You size her up at first glance. How could you not? She’s voluptuous in all the right places. You subtly walk around, studying her from all angles. Could anyone be this perfect? Her bittersweet freckles are so innocent yet alluring.
You approach slowly, harnessing your own inner desire to pounce. You suspect she’s delicate and your appetite for such sweetness is immense.
Your heart is beating through your chest. Her sweet scent is intoxicating, maddening. You slowly lick your lips with controlled anticipation.
Reaching out, your fingers gently graze her. She nods with approval. Slowly and delicately you peel away the barrier that stands between you and sheer bliss. Your precise, experienced hands waste no time.
You bring her to your lips. Your eyes close momentarily as they roll back into your head. Her sweet, almost angelic kiss is curiously assertive. It lingers, enticing you even more. She’s coming on strong now. She is full of sweet surprises. You slightly shake your head back and forth in complete disbelief.
You walk away. Her sweet song still playing in your mind.
Days go by and you can’t forget her.
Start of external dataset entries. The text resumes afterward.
/-- The units leave one after another; those that find no room wait (17:R288). -/
def State.sendUnits (s : State) (push : Option W64) : List StoreUnit → State × Bool
  | [] => (s, true)
  | u :: rest =>
    match s.bufferUnit push u with
    | none => (s, false)
    | some s => (s.laneLeft (u.lanes.map (fun x => x.lane))).sendUnits push rest

/-- The data of lanes leave for device memory; under DET they wait for the clearing instead (09:R189). -/
def State.sendFar (s : State) (push : Option W64) (far : List LaneStore) : State × Bool :=
  if s.team.det then
    ((s.storeUnits far).foldl (fun s u =>
      (s.onWarp (fun w => w.keep true (.store u.lanes push))).laneLeft (u.lanes.map (fun x => x.lane))) s, true)
  else s.sendUnits push (s.storeUnits far)

/-- The data of lanes leave. The scratchpad is written last, in the step in which the instruction retires (23:R375). -/
def State.storeLanes (s : State) (push : Option W64) (data : List (Nat × W64 × List Byte)) : State × Bool :=
  let todo := data.filter (fun x => !s.warp.done.any (fun d => d.1 == x.1))
  let far := (todo.filter (fun x => !inAperture x.2.1)).map (fun x => (⟨x.1, x.2.1, s.laneIa .w (x.1, x.2.1), x.2.2⟩ : LaneStore))
  match s.sendFar push far with
  | (s, false) => (s, false)
  | (s, true) => ((todo.filter (fun x => inAperture x.2.1)).foldl (fun s x => s.writeScratch x.2.1 x.2.2) s, true)

/-- Ask the memory side for the translation and class check of a lane write before any of its data leave (10:R193). Lanes that
have passed it are not asked for again (01:R29). -/
def State.laneCheck (s : State) (n : Nat) (lanes : List LaneAddr) : Res Unit :=
  let outside := s.outside .w lanes
  let todo := outside.filter (fun x => !s.laneDone.has x.1)
  if outside.isEmpty then .ok s ()
  else match s.warp.check with
    | .passed => .ok s ()
    | .failed t => .trap s t
    | .asked => .wait s 8
    | .idle =>
      if todo.isEmpty then .ok (s.onWarp (fun w => { w with check := .passed })) ()
      else if outside.any (fun x => s.homeHolds (s.home x.2.2) true) then .wait s 15
      else
        let s := s.onWarp (fun w => { w with check := .asked, ask := some ⟨todo, n, true, false⟩ })
        .wait ((s.keepLanes [] 0 0).post [.classCheckRequest s.warp.key]) 8

/-- A write of the scratchpad comes after every access that a VSYNC or a PHASE orders before it (05:R113). -/
def State.apertureFenced (s : State) (lanes : List LaneAddr) : Bool := s.fenceBusy && lanes.any (fun x => inAperture x.2)

/-- A lane store or push after its issue checks: its check, then its data. -/
def State.laneStore (s : State) (n : Nat) (push : Option W64) (data : List (Nat × W64 × List Byte)) : Res Unit :=
  let lanes := data.map (fun x => (x.1, x.2.1))
  if s.scratchBusy true n lanes then .wait s 10
  else if s.apertureFenced lanes then .wait s 15
  else (s.laneCheck n lanes).bind (fun s _ =>
    match s.storeLanes push data with
    | (s, true) => .ok s ()
    | (s, false) => .wait s 7)

/-! ### Atomics (10:R200) -/

/-- The operation on values of a width; none: compare-and-swap. The second part says whether it writes. -/
def atomNew {w : Nat} (op : Option AtomOp) (old b expected : BitVec w) : BitVec w × Bool :=
  match op with
  | none => (b, old == expected)
  | some .add => (old + b, true)
  | some .and => (old &&& b, true)
  | some .or => (old ||| b, true)
  | some .xor => (old ^^^ b, true)
  | some .min => (if b.slt old then b else old, true)
  | some .max => (if old.slt b then b else old, true)
  | some .minu => (if b.ult old then b else old, true)
  | some .maxu => (if old.ult b then b else old, true)
  | some .swp => (b, true)
  | some .fadd => (BitVec.ofNat w (fAdd .f32 .rn 0 old.toNat b.toNat).bits, true)

/-- The new bytes of an atomic of 4 or 8 bytes, and whether they are written. -/
def atomBytes (op : Option AtomOp) (dbl : Bool) (old : List Byte) (b expected : W64) : List Byte × Bool :=
  if dbl then
    let (x, wr) := atomNew op (ofBytes 64 old) b expected
    (toBytes 8 x, wr)
  else
    let (x, wr) := atomNew op (ofBytes 32 old) (lo32 b) (lo32 expected)
    (toBytes 4 x, wr)

def widthOf (dbl : Bool) : Nat := if dbl then 8 else 4

/-- An atomic performed at the home for an agent: the old bytes, or that they are poisoned. -/
def State.homeAtomic (s : State) (c : Context) (ag : Agent) (op : Option AtomOp) (dbl : Bool) (ia : Nat) (b expected : W64) :
    Adm (List Byte × Bool) :=
  match s.letIn c ag true false true ia with
  | .absent k => .absent k
  | .hold s => .hold s
  | .ok s p =>
    let (old, bad) := s.homeRead p ia (widthOf dbl)
    if bad then .ok s (old, true)
    else
      let (new, wr) := atomBytes op dbl old b expected
      let core := match ag with | .core n => some n | .other _ _ => none
      let s := if wr then s.homeWrite c.num core p ia new else s.endShare c.num (ia / 65536)
      .ok (match core with | some n => s.refreshCopy c n ia | none => s) (old, false)

/-- The requests for a line that the core already has under way (17:R297): the directory must not get a second one. -/
def State.lineAsked (s : State) (core line : Nat) : Bool :=
  let me := Node.core core
  let mine (e : Instr) : Bool :=
    match e with
    | .gets _ l c => l == line && c == me
    | .getx _ l c => l == line && c == me
    | .upg _ l c => l == line && c == me
    | .grant _ l c _ _ => l == line && c == me
    -- a notice of the core must arrive before it asks for the line again
    | .evs _ l c => l == line && c == me
    | .evx _ l c _ => l == line && c == me
    | _ => false
  let slice := s.sliceFor core line
  let e := s.dirGet slice line
  s.events.any mine || s.held.any mine || s.dev.dirHeld.any (fun h => mine h.2.2) ||
    (DirE.transient e && DirE.state e != DirE.hwr && s.requester slice line e == me)

/-- The warp in front waits for a line, or has it. -/
def State.want (s : State) (line : Nat) (share : Bool) : State :=
  s.onWarp (fun w => { w with wants := if w.wants.contains (line, share) then w.wants else w.wants ++ [(line, share)] })
def State.gotLine (s : State) (line : Nat) : State := s.onWarp (fun w => { w with wants := w.wants.filter (fun x => x.1 != line) })

/-- The request with which a core that holds no copy asks for a line. -/
def State.lineRequest (s : State) (share : Bool) (core line : Nat) : Instr :=
  if share then .gets (s.sliceFor core line) line (.core core) else .getx (s.sliceFor core line) line (.core core)

/-- A line owned in the L1, or shared under the directory if `share` is enough: present, or asked for (17:R297). -/
def State.ownLine (s : State) (share : Bool) (ia : Nat) : Adm L1Line :=
  let core := s.team.core
  let line := tagged s.ctx.num ia
  let s := s.verify core line
  match ((s.coreOf core).find line).filter (fun l => l.st == .ox || (share && l.st == .ts)) with
  | some l => .ok (s.gotLine line) l
  | none =>
    match walk s.dev s.ctx ia with
    | .absent => .absent (absentKind s.dev s.ctx ia)
    | .malformed => .absent 3
    | .page p =>
      let s := { s with dev := s.dev.touch (ia / 65536) (dieOf core) (quadOf core) }
      match s.classify s.ctx (.core core) false p ia with
      | .absent k => .absent k
      | .hold s => .hold s
      | .ok s _ =>
        if s.lineAsked core line then .hold s
        else if ((s.coreOf core).find line).any (fun l => l.st == .ts) then
          .hold ((s.want line share).post [.upg (s.sliceFor core line) line (.core core)])
        else
          let s := s.flushPrivate core line
          let s := s.setCore ((s.coreOf core).drop line)
          .hold ((s.want line share).post [s.lineRequest share core line])

/-- Accesses under ownership to lines that no L1 may own, those that hold aggregate elements and those of unsealed append
extents, are performed at the home (09:R175; 11:R226; 12:R236). -/
def neverOwned (d : Device) (c : Context) (ia : Nat) : Bool :=
  c.regions.any (fun g => g.overlaps (ia / 128 * 128) 128) ||
  (match walk d c ia with
   | .page p => p.cls == 1
   | .absent => false
   | .malformed => false)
It’s almost like being in love.
CHOCOLATE SOUFFLE CUPCAKES WITH ORANGE CREAM
Chocolate souffle cupcakes:
6 ounces (170 grams) bittersweet chocolate, chopped
6 tablespoons (3/4 stick) (86 grams) unsalted butter, cut into pieces
Heaping 1/4 teaspoon (1 gram) espresso powder
3 large eggs, separated
6 tablespoons (97 grams) sugar, divided
1/4 teaspoon salt
1 teaspoon vanilla extract
White chocolate orange cream:
2 ounces (56 grams) white chocolate, finely chopped
3 ounces heavy whipping cream
1/8 teaspoon orange extract
Prepare the white chocolate orange cream: Place the white chocolate in a small bowl. Bring the cream to a simmer, pour it over the chocolate and let it sit for a minute to melt the chocolate. Whisk well. Add the orange extract and whisk again. Lay a piece of plastic wrap on the surface of the cream. Chill until very cold, about two hours.
Prepare the cupcakes: Preheat oven to 350 degrees F. Line 9 standard-size (3-ounce) muffin cups with paper liners. Stir chocolate, butter and espresso powder together in heavy medium saucepan over low heat until mostly melted, then remove from the heat and whisk until it is fully melted and smooth. (It is advised to put the butter underneath the chocolate in the pan, so it protects the chocolate from direct heat.) Cool to lukewarm, stirring occasionally.
Using electric mixer (a hand mixer, rather than a stand mixer, actually works best because the volumes are so small) beat egg yolks and 3 tablespoons sugar in medium bowl until mixture is very thick and pale, about 2 minutes. Briefly beat lukewarm chocolate mixture, then vanilla extract, into yolk mixture. Using clean dry beaters, beat egg whites in another medium bowl until soft peaks form. Gradually add remaining 3 tablespoons sugar and all of the salt, beating until medium-firm peaks form. Fold whites into chocolate mixture in 3 additions. Divide batter among prepared cups, filling each three-fourths of the way. (You will have a little batter left over, don’t try to add it to the other cupcakes. Eating it would be a good idea!)
Bake cakes until tops are puffed and dry to the touch (some may crack) and a cake tester inserted into the center comes out with some moist crumbs attached, about 15 to 20 minutes. Cool in pan on a cooling rack, where the cupcakes will almost immediately begin to fall and create a perfect indentation for the orange cream.
Beat the white chocolate cream with a hand-held mixer until soft peaks form. Remove cupcakes from pan, arrange on a platter. Fill each sunken top with a healthy dollop of white chocolate orange cream. Top with shaved dark chocolate. Serve immediately
Makes 9. Don’t try to squeeze the batter into 6 cups or stretch it to make an even dozen. And don’t try to make this without using cupcake liners. It will be a disaster. Last thing, do not use chocolate chips; they have additives/stabilizers that may interfere with the outcome.
Recipe adapted from Smitten Kitchen who adapted it from a Bon Appetit recipe (cupcakes) and a Claudia Fleming recipe (whipped cream).